## Records to process

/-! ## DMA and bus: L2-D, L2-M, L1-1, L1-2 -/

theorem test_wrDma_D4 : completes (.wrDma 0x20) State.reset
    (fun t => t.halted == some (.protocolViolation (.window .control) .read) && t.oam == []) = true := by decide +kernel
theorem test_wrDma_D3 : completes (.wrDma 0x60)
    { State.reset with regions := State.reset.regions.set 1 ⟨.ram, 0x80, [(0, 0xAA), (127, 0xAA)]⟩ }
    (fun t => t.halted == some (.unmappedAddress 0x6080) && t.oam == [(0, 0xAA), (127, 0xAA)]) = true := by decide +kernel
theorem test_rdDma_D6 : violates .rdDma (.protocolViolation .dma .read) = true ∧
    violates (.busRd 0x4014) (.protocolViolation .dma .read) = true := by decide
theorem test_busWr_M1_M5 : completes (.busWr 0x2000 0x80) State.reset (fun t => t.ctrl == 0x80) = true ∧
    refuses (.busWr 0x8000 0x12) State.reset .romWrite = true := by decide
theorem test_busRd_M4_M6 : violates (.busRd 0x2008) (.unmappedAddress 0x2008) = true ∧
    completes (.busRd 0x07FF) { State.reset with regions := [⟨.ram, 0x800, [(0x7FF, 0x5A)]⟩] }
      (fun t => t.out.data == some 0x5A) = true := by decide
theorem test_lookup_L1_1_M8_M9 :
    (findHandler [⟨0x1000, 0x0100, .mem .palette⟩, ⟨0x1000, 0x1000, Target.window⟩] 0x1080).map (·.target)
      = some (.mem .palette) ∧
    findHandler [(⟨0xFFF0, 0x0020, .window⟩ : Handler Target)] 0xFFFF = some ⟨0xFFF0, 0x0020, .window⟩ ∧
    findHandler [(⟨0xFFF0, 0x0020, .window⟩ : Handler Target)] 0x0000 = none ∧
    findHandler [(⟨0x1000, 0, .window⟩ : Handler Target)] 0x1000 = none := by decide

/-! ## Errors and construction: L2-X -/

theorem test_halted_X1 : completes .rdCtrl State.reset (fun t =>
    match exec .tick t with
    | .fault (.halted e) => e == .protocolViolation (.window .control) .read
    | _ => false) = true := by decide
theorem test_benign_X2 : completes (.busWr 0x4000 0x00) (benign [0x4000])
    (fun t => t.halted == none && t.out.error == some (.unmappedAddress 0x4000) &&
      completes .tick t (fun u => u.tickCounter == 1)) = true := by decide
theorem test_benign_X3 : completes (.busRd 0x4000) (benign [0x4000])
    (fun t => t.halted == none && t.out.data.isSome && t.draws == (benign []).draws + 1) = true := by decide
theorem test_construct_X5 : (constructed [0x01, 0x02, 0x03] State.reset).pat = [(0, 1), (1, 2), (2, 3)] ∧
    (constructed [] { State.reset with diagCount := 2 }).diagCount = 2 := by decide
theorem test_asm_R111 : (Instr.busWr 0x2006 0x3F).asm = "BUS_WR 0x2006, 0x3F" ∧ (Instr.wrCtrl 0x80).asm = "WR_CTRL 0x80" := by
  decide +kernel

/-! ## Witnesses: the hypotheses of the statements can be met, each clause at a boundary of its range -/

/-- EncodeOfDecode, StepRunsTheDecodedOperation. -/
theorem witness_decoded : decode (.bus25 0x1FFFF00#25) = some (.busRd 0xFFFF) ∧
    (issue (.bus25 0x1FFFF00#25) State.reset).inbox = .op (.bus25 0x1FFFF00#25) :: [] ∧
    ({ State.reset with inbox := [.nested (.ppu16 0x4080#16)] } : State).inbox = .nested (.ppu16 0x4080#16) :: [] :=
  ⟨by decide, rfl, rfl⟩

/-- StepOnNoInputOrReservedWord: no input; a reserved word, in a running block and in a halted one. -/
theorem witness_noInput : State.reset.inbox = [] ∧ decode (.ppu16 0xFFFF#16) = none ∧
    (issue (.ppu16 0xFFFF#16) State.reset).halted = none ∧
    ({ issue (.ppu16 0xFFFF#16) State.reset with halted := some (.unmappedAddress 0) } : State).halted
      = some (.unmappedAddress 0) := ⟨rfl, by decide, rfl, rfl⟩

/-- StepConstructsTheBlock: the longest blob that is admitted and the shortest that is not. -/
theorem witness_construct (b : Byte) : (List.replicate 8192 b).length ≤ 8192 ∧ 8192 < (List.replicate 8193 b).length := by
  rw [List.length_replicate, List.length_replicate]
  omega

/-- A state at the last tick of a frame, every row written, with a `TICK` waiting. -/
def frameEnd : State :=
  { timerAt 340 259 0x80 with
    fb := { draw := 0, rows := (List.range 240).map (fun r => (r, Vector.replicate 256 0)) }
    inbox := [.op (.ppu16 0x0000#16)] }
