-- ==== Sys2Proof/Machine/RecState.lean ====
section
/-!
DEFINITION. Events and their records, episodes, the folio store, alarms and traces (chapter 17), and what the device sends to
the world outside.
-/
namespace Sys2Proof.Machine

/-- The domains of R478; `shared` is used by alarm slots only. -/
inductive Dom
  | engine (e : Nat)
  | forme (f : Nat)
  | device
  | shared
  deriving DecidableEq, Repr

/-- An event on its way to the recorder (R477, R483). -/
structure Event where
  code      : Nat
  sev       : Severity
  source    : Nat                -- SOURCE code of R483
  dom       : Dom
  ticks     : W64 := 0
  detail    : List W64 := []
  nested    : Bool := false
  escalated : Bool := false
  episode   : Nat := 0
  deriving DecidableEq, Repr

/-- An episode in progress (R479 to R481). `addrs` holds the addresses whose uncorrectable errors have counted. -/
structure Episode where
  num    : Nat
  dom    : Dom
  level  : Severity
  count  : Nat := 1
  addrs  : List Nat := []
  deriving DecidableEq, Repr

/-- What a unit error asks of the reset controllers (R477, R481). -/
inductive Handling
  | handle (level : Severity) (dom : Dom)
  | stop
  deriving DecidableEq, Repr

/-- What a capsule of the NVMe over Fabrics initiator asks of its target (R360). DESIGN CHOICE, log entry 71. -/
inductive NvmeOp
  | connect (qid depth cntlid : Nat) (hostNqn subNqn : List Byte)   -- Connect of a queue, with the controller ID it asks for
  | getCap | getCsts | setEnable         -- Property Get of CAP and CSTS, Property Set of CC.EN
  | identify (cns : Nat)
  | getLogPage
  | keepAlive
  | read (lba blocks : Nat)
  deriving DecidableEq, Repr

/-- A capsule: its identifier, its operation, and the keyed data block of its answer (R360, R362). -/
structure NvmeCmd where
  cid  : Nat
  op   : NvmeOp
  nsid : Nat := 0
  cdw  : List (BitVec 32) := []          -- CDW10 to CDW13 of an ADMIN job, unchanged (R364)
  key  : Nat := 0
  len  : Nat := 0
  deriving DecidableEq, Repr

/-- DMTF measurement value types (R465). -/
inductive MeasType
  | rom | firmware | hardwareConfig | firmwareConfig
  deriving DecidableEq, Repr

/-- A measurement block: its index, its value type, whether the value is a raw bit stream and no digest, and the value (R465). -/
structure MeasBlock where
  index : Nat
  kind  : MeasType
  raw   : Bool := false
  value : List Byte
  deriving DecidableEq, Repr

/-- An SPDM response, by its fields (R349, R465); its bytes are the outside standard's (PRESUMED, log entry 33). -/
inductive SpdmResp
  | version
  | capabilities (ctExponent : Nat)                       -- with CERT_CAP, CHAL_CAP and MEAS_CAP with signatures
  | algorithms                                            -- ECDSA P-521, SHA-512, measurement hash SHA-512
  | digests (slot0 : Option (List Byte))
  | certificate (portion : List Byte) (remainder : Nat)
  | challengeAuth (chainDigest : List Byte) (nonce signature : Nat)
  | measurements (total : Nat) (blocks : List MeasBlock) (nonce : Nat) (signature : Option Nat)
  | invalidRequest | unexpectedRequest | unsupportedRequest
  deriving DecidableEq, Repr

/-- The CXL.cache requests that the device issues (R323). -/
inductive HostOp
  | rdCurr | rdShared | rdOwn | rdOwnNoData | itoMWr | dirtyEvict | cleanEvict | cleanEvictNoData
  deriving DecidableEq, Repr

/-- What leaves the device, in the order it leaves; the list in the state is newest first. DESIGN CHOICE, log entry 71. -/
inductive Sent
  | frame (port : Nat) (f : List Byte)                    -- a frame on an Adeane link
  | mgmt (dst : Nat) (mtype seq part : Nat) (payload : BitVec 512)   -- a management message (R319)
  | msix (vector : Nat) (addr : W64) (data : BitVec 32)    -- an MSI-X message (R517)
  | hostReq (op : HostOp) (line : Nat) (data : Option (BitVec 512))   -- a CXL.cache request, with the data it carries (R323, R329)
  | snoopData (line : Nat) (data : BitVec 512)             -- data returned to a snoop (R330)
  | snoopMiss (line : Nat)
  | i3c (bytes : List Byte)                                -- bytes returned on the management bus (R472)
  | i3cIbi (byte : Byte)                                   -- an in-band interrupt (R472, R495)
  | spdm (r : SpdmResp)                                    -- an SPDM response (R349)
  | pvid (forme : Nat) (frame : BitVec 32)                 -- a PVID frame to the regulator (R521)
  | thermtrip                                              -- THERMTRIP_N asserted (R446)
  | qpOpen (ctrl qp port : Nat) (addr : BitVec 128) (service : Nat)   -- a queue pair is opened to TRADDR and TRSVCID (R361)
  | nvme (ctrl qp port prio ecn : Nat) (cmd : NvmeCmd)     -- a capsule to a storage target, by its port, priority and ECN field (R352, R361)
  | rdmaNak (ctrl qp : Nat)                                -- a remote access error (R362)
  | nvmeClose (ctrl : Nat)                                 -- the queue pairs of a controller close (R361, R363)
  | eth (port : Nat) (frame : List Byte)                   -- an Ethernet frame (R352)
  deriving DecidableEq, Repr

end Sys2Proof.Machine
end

## Problem to work on
When a line in the listing includes the word "addrs", report that line in full.

## Response for this exercise
/-- An episode in progress (R479 to R481). `addrs` holds the addresses whose uncorrectable errors have counted. -/
  addrs  : List Nat := []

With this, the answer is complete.